(Saved data entries)
--- START ---

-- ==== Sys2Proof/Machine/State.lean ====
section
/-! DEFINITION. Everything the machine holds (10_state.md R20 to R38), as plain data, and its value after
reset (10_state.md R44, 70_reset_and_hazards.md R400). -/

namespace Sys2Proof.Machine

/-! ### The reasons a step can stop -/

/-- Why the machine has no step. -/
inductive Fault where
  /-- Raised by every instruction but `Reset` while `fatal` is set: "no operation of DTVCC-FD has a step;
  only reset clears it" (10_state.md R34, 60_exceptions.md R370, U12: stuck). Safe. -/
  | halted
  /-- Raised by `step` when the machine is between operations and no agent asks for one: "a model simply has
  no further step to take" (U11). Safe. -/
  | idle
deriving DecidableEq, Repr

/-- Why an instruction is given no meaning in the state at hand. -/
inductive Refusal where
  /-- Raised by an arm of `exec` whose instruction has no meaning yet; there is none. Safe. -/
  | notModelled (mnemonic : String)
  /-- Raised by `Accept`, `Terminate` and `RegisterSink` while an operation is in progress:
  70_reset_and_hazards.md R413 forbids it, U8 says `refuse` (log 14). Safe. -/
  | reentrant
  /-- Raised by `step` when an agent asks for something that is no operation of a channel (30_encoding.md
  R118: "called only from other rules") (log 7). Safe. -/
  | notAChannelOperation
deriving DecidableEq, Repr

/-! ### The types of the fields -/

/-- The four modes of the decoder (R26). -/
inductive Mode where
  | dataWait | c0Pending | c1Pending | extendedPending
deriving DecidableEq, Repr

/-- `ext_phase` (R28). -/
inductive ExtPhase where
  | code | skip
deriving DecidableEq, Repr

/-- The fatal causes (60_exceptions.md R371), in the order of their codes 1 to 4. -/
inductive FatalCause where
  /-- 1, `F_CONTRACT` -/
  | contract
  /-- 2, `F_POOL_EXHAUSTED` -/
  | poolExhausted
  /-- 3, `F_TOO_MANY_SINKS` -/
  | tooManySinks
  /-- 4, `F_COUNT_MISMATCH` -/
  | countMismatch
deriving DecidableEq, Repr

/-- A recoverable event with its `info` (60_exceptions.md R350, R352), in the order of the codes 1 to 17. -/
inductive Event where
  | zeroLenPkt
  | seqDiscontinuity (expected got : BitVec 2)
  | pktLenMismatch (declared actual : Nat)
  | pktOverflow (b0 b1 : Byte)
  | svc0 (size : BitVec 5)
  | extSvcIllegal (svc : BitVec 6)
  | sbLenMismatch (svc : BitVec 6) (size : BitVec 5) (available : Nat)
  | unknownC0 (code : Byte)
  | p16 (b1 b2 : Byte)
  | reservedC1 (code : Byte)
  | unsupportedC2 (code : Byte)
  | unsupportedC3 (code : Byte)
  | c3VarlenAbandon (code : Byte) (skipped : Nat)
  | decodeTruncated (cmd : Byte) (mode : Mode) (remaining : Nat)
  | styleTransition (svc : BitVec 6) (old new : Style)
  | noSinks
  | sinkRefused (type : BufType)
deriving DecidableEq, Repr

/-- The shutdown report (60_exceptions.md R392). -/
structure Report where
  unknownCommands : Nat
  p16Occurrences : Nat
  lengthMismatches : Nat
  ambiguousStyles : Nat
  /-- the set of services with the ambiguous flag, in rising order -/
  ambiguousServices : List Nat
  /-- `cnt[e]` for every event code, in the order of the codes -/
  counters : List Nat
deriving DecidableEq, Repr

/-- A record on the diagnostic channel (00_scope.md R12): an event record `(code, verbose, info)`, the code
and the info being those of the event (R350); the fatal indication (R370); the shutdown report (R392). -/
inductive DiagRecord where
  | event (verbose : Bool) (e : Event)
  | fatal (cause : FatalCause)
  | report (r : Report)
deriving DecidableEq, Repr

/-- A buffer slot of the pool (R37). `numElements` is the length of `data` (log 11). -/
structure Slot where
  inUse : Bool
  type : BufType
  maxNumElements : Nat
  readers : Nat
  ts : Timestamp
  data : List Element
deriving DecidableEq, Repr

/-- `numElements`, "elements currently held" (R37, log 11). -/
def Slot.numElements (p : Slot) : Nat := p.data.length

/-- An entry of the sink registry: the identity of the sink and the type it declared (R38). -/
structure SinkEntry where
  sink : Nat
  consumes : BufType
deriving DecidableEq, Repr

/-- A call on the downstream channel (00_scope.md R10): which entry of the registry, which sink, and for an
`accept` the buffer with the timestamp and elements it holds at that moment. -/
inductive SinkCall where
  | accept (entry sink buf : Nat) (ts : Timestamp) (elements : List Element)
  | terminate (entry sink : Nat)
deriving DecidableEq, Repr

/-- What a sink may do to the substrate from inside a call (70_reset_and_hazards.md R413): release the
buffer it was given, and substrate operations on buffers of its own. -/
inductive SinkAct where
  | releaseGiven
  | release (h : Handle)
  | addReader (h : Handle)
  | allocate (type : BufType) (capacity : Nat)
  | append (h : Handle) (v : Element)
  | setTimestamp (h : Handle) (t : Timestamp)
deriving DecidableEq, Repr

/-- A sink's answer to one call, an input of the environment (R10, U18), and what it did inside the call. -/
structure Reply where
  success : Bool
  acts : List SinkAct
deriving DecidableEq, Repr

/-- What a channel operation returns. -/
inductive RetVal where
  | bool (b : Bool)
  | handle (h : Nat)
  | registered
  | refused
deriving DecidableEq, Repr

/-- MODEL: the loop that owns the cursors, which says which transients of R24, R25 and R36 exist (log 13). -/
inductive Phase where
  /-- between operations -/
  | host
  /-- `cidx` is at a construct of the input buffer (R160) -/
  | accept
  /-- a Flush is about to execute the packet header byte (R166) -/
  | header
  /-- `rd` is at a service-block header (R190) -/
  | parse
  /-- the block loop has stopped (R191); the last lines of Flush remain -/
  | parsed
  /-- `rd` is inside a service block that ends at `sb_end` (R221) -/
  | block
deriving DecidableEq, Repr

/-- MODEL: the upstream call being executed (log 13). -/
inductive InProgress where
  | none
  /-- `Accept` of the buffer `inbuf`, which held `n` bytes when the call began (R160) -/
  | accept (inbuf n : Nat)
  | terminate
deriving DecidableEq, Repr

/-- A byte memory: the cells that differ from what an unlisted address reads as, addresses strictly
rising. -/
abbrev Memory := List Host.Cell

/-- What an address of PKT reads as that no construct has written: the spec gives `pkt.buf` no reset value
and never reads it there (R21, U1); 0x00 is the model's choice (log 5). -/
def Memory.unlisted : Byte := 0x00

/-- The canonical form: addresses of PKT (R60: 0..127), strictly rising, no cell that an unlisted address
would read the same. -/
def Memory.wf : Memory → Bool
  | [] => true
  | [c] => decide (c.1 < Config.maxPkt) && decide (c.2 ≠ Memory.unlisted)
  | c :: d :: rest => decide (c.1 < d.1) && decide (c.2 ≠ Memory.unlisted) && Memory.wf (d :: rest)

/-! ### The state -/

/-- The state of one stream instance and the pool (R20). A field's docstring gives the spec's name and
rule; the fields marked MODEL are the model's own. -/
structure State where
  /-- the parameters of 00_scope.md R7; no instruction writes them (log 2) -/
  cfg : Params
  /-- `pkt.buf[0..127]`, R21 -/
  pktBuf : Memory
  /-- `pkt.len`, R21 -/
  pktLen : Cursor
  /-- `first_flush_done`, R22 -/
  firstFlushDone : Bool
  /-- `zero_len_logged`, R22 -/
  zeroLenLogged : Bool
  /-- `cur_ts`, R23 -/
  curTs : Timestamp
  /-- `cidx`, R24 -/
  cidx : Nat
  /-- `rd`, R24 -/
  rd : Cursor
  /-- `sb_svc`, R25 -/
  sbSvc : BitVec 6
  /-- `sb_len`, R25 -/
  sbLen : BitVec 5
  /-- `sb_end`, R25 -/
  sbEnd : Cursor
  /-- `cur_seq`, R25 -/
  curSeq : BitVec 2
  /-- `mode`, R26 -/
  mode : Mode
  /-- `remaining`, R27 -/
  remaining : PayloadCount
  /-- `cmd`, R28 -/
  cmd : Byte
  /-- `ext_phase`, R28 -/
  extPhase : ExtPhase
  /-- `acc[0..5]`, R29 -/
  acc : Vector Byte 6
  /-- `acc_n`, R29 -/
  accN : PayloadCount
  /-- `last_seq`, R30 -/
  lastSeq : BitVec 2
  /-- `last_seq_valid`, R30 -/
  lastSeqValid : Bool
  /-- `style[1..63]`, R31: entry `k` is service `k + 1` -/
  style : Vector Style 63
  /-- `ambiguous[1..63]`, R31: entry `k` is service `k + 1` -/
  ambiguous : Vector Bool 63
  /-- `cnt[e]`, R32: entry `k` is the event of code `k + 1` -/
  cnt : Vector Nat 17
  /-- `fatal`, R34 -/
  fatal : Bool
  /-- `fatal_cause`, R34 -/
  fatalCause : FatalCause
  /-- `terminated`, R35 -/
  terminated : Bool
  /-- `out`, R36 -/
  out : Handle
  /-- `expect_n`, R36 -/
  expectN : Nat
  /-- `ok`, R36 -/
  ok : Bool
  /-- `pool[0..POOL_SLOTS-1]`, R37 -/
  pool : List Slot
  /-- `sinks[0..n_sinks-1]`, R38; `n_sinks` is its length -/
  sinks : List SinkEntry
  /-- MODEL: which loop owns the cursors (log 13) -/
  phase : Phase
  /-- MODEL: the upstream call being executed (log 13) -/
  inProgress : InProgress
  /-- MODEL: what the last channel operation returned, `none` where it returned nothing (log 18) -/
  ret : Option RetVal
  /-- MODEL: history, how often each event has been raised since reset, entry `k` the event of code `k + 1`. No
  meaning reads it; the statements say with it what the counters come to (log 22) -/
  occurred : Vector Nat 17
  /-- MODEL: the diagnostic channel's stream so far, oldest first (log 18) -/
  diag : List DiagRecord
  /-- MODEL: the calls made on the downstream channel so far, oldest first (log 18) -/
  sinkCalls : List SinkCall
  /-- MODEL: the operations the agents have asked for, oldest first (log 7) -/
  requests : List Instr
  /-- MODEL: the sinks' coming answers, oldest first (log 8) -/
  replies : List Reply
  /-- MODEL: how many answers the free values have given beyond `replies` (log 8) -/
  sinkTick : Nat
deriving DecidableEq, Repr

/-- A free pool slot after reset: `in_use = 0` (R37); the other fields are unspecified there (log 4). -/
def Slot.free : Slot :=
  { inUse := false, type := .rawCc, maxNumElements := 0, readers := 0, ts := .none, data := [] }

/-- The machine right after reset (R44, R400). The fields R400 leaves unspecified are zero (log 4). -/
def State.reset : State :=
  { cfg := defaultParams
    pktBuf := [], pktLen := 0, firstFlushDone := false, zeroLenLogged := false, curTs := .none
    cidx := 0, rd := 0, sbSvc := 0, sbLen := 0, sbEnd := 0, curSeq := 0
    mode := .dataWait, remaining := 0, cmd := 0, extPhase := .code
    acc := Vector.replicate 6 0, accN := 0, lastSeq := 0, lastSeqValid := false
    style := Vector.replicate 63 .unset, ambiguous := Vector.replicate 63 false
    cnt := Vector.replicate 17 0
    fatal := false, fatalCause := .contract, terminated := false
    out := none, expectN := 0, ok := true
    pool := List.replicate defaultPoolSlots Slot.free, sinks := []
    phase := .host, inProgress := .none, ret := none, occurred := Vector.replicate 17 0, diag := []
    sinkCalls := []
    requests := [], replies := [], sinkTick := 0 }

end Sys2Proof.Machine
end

--- END ---
--- START ---

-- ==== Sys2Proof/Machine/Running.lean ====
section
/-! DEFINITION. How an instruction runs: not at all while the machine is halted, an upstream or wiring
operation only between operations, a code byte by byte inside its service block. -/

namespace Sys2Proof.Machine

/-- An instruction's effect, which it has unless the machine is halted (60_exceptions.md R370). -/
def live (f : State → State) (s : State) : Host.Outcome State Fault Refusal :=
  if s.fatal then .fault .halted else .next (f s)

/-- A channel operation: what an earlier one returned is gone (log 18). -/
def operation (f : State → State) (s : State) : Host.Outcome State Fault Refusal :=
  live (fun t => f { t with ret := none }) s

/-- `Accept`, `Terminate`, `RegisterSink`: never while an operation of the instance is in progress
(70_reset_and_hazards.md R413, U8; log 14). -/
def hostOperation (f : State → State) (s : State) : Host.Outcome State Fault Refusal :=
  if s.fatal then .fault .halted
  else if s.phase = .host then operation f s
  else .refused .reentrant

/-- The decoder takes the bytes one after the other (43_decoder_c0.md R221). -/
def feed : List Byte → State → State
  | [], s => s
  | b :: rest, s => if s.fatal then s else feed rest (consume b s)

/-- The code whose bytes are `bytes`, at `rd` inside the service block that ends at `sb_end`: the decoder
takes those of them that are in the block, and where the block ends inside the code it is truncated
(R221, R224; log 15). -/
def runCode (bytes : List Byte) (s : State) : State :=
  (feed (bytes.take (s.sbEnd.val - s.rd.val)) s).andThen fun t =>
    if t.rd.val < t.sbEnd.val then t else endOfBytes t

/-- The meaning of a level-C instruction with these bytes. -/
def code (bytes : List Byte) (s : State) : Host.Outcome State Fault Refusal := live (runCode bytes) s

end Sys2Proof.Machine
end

--- END ---

YOUR OBJECTIVE - Transcribe, exactly and without additions, the lines of the records above, beginning with the line that contains "-- ==== Sys2Proof/Machine/State.lean" and ending with the line that contains "model simply has", both included.

EXPECTED OUTPUT -
-- ==== Sys2Proof/Machine/State.lean ====
section
/-! DEFINITION. Everything the machine holds (10_state.md R20 to R38), as plain data, and its value after
reset (10_state.md R44, 70_reset_and_hazards.md R400). -/

namespace Sys2Proof.Machine

/-! ### The reasons a step can stop -/

/-- Why the machine has no step. -/
inductive Fault where
  /-- Raised by every instruction but `Reset` while `fatal` is set: "no operation of DTVCC-FD has a step;
  only reset clears it" (10_state.md R34, 60_exceptions.md R370, U12: stuck). Safe. -/
  | halted
  /-- Raised by `step` when the machine is between operations and no agent asks for one: "a model simply has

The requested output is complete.